Stored data entries

■ ■ ■ ■ ■

-- ==== Sys2Proof/Machine/Hier.lean ====
section
/-! DEFINITION. The memory hierarchy (R224 to R242, R312 to R314, R326): physical targets, page walks and TLBs, L2 tags and
retention, coherence states and recalls, stash windows, counted lines, and the error records that a recall can post (R173, R285).  Each function is one atomic access of one agent. -/

namespace Sys2Proof.Machine

/-! ## Meters -/

/-- An increment of a meter (R342): exact, saturating at 2^64 - 1 with the SAT bit. -/
def Vi.addMeter (v : Vi) (m inc : Nat) : Vi :=
  let t := SMap.get 0 v.meters m + inc
  if 2 ^ 64 - 1 < t then
    { v with meters := SMap.set 0 v.meters m (2 ^ 64 - 1), sat := v.sat ||| (1#16 <<< m) }
  else { v with meters := SMap.set 0 v.meters m t }

/-- An increment of a VI's meter. -/
def State.addMeter (s : State) (vi m inc : Nat) : State :=
  if inc = 0 || 64 ≤ vi then s else s.updVi vi fun v => v.addMeter m inc

/-- An increment by a wave's instruction, which other waves' CNTRD may yet leave out (R206). -/
def State.waveMeter (s : State) (key vi m inc : Nat) : State :=
  let s := s.addMeter vi m inc
  if (s.vi vi).holding && inc != 0 then
    s.updVi vi fun v => { v with late := SMap.upd 0 v.late (16 * key + m) (· + inc) }
  else s

/-- A meter as a wave's CNTRD reads it (R206): without what other waves have counted while their increments are held back.  A meter that has
saturated reads so. -/
def Vi.meterFor (v : Vi) (key m : Nat) : Nat :=
  let t := SMap.get 0 v.meters m
  if v.sat.getLsbD m then t
  else t - ((v.late.filter fun p => p.1 % 16 = m && p.1 / 16 != key).map (·.2)).sum

/-! ## Physical targets -/

/-- The targets of R326. -/
inductive Target
  | hbm | cap | host
  | remote (dev : Nat)
deriving DecidableEq, Repr

/-- The target of a physical address, and the address under which the model keeps its bytes: an address with the device's own
number is local HBM (R326).  `none` for every other physical address. -/
def Device.target (d : Device) (pa : Nat) : Option (Target × Nat) :=
  if pa < 0x9000000000 then some (.hbm, pa)
  else if 0x100000000000 ≤ pa && pa < 0x200000000000 then some (.cap, pa)
  else if 0x400000000000 ≤ pa && pa < 0x800000000000 then some (.host, pa)
  else if 2 ^ 55 ≤ pa then
    let n := (pa - 2 ^ 55) / 2 ^ 45
    let o := (pa - 2 ^ 55) % 2 ^ 45
    if n < 1024 && o < 0x9000000000 then some (if n = d.devNum then (.hbm, o) else (.remote n, pa)) else none
  else none

/-- The extent of the capacity window that holds an offset. -/
def Device.extentAt (d : Device) (off : Nat) : Option Extent :=
  d.extents.find? fun e => e.base ≤ off && off < e.base + e.len

/-- The HBM of one domain: an eighth of the 576 GiB (log entry 78). -/
def domainHbm : Nat := 0x1200000000

/-- The link ports of a partition (R325). -/
def State.portsOf (s : State) (part : Nat) : List Port :=
  ((List.range 16).filter fun n => part ≤ n / 2 && n / 2 < part + (s.part part).size).map fun n => SMap.get {} s.dev.ports n

/-- A device that a partition has lost (R335): no port of the partition is up, or one that led to the device has failed and none that is up
leads there (log entry 44). -/
def State.lostTo (s : State) (part dev : Nat) : Bool :=
  let ps := s.portsOf part
  !(ps.any fun p => p.up) || ((ps.any fun p => p.failed && p.dev = dev) && !ps.any fun p => p.up && p.dev = dev)

/-- Why a VI may not use a physical address that a leaf names: a released extent, an offset outside the VI's extents, a lost device or one that
refuses the VI's partition (R242, R326, R335). -/
def State.physFault (s : State) (vi : Nat) (t : Target) (pa : Nat) : Option Cause :=
  match t with
  | .cap =>
    match s.dev.extentAt (pa - 0x100000000000) with
    | some e => if e.vi ≠ vi then some .translate else if e.gone then some .extentgone else none
    | none => some .translate
  | .remote n =>
    let part := s.viPart vi
    if s.lostTo part n then some .mcheck
    else if s.dev.refused.contains (part, n, pa % 2 ^ 45 / domainHbm) then some .protect else none
  | _ => none

/-! ## Coherence: copies of a line of a C page -/

/-- A U copy's partial values combined into a line (R229), one element after the other.  An element whose partial no VRED has changed
keeps its bits: an identity changes no value (log entry 7). -/
def combineU (op : AtomOp) (home : LineData) (y : L1Line) : LineData :=
  y.touched.foldl (fun d off =>
    lineSet d off (atomSize op) (atomNew op (lineGet d off (atomSize op)) (lineGet y.data off (atomSize op)) 0)) home

/-- Some sectors of a line taken from another (R231). -/
def mergeSectors (m : BitVec 4) (old new : LineData) : LineData :=
  if m = 15 then new
  else (List.range 4).foldl (fun d i => if m.getLsbD i then lineSet d (32 * i) 32 (lineGet new (32 * i) 32) else d) old

/-- The sectors of a copy that hold what its home does not (R228, R231): of a U copy, those of the elements that a VRED has changed. -/
def L1Line.ahead (y : L1Line) : BitVec 4 :=
  match y.st with
  | .m | .pDirty => y.dirty
  | .u _ => y.touched.foldl (fun m off => m ||| (1#4 <<< (off / 32))) 0
  | _ => 0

■ ■ ■ ■ ■

[Task directions]: Quote only the lines from the one containing "no VRED has changed" through the final line of the records, with both ends included.

[Exercise answer]:
/-- A U copy's partial values combined into a line (R229), one element after the other.  An element whose partial no VRED has changed
keeps its bits: an identity changes no value (log entry 7). -/
def combineU (op : AtomOp) (home : LineData) (y : L1Line) : LineData :=
  y.touched.foldl (fun d off =>
    lineSet d off (atomSize op) (atomNew op (lineGet d off (atomSize op)) (lineGet y.data off (atomSize op)) 0)) home

/-- Some sectors of a line taken from another (R231). -/
def mergeSectors (m : BitVec 4) (old new : LineData) : LineData :=
  if m = 15 then new
  else (List.range 4).foldl (fun d i => if m.getLsbD i then lineSet d (32 * i) 32 (lineGet new (32 * i) 32) else d) old

/-- The sectors of a copy that hold what its home does not (R228, R231): of a U copy, those of the elements that a VRED has changed. -/
def L1Line.ahead (y : L1Line) : BitVec 4 :=
  match y.st with
  | .m | .pDirty => y.dirty
  | .u _ => y.touched.foldl (fun m off => m ||| (1#4 <<< (off / 32))) 0
  | _ => 0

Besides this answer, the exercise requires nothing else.